Please restate, word for word, the lines below that begin at the one with "let k := standIn s r 4 k" and end at the one with "((req? s id).map fun". Leave out all other lines.

[Saved data entries]
···
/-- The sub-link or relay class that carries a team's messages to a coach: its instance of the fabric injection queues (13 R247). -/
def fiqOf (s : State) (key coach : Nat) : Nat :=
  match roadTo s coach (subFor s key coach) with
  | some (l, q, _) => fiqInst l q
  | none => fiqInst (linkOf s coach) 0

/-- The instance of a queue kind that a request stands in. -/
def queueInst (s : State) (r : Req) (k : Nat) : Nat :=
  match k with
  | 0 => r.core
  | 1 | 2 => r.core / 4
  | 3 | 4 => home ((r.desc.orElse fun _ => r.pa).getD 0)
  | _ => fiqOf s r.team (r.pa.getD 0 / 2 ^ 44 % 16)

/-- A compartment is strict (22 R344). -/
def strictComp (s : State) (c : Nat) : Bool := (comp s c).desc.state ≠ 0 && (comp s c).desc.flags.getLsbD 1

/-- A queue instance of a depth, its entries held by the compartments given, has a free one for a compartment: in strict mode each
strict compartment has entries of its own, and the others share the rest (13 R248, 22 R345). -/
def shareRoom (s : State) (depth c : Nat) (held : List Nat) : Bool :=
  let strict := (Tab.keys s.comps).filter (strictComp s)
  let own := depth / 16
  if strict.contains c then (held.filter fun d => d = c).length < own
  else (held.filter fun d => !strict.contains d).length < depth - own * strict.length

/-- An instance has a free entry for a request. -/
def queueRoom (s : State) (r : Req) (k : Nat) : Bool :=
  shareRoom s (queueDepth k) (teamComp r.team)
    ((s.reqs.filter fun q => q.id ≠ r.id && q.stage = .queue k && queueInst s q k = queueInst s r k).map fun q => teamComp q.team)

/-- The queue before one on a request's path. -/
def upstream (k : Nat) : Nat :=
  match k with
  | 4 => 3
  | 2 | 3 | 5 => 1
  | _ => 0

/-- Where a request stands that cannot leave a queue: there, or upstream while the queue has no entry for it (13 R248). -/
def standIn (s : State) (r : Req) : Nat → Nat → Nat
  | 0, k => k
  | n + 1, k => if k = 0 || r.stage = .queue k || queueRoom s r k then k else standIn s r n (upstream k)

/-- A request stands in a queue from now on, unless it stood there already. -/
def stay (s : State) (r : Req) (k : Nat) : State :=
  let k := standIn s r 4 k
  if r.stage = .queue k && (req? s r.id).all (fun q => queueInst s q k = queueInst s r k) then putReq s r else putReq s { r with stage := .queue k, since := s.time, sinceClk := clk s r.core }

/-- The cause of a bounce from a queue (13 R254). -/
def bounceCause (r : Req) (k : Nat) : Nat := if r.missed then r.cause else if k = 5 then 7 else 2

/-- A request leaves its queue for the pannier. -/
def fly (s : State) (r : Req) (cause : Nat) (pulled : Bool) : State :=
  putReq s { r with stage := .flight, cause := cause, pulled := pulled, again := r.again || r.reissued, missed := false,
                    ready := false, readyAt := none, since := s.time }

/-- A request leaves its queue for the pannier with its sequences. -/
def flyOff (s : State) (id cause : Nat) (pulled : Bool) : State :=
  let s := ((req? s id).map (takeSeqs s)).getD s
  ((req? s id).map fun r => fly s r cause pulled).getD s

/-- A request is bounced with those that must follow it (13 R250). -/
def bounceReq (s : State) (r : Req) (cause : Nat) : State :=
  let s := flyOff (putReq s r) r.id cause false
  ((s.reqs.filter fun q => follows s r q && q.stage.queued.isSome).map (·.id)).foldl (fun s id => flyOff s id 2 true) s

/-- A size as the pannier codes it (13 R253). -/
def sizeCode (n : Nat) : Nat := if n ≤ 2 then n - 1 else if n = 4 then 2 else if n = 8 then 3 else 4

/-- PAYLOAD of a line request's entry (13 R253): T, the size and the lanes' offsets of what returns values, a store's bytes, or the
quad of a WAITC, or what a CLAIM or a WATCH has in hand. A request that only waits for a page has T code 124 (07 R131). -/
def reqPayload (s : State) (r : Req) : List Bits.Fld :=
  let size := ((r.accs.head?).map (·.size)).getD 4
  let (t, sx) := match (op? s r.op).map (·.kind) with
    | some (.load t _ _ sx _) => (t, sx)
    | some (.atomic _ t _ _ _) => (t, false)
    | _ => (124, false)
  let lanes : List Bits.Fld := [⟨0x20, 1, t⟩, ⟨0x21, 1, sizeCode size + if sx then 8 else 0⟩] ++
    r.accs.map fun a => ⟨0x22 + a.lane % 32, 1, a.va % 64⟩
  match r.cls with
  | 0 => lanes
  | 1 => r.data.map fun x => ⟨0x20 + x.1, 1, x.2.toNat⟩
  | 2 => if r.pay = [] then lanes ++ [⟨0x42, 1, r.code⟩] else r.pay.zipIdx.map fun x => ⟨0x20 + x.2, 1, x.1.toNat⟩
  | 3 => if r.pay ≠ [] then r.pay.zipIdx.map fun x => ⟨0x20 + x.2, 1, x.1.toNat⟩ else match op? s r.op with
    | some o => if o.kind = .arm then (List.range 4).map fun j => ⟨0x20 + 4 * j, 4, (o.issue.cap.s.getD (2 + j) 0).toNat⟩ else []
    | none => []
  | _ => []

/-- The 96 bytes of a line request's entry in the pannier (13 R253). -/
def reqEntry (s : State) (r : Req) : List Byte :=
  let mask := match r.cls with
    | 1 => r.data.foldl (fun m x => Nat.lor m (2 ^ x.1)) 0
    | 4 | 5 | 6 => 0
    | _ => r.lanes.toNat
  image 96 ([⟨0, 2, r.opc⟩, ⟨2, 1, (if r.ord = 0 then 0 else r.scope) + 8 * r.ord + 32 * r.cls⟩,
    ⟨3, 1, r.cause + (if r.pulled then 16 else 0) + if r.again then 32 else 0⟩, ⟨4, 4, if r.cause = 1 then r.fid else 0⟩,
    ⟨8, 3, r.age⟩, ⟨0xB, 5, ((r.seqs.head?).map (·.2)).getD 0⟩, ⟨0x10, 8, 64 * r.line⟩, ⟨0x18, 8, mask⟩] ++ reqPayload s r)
···
◆ Task response:
  let k := standIn s r 4 k
  if r.stage = .queue k && (req? s r.id).all (fun q => queueInst s q k = queueInst s r k) then putReq s r else putReq s { r with stage := .queue k, since := s.time, sinceClk := clk s r.core }

/-- The cause of a bounce from a queue (13 R254). -/
def bounceCause (r : Req) (k : Nat) : Nat := if r.missed then r.cause else if k = 5 then 7 else 2

/-- A request leaves its queue for the pannier. -/
def fly (s : State) (r : Req) (cause : Nat) (pulled : Bool) : State :=
  putReq s { r with stage := .flight, cause := cause, pulled := pulled, again := r.again || r.reissued, missed := false,
                    ready := false, readyAt := none, since := s.time }

/-- A request leaves its queue for the pannier with its sequences. -/
def flyOff (s : State) (id cause : Nat) (pulled : Bool) : State :=
  let s := ((req? s id).map (takeSeqs s)).getD s
  ((req? s id).map fun r => fly s r cause pulled).getD s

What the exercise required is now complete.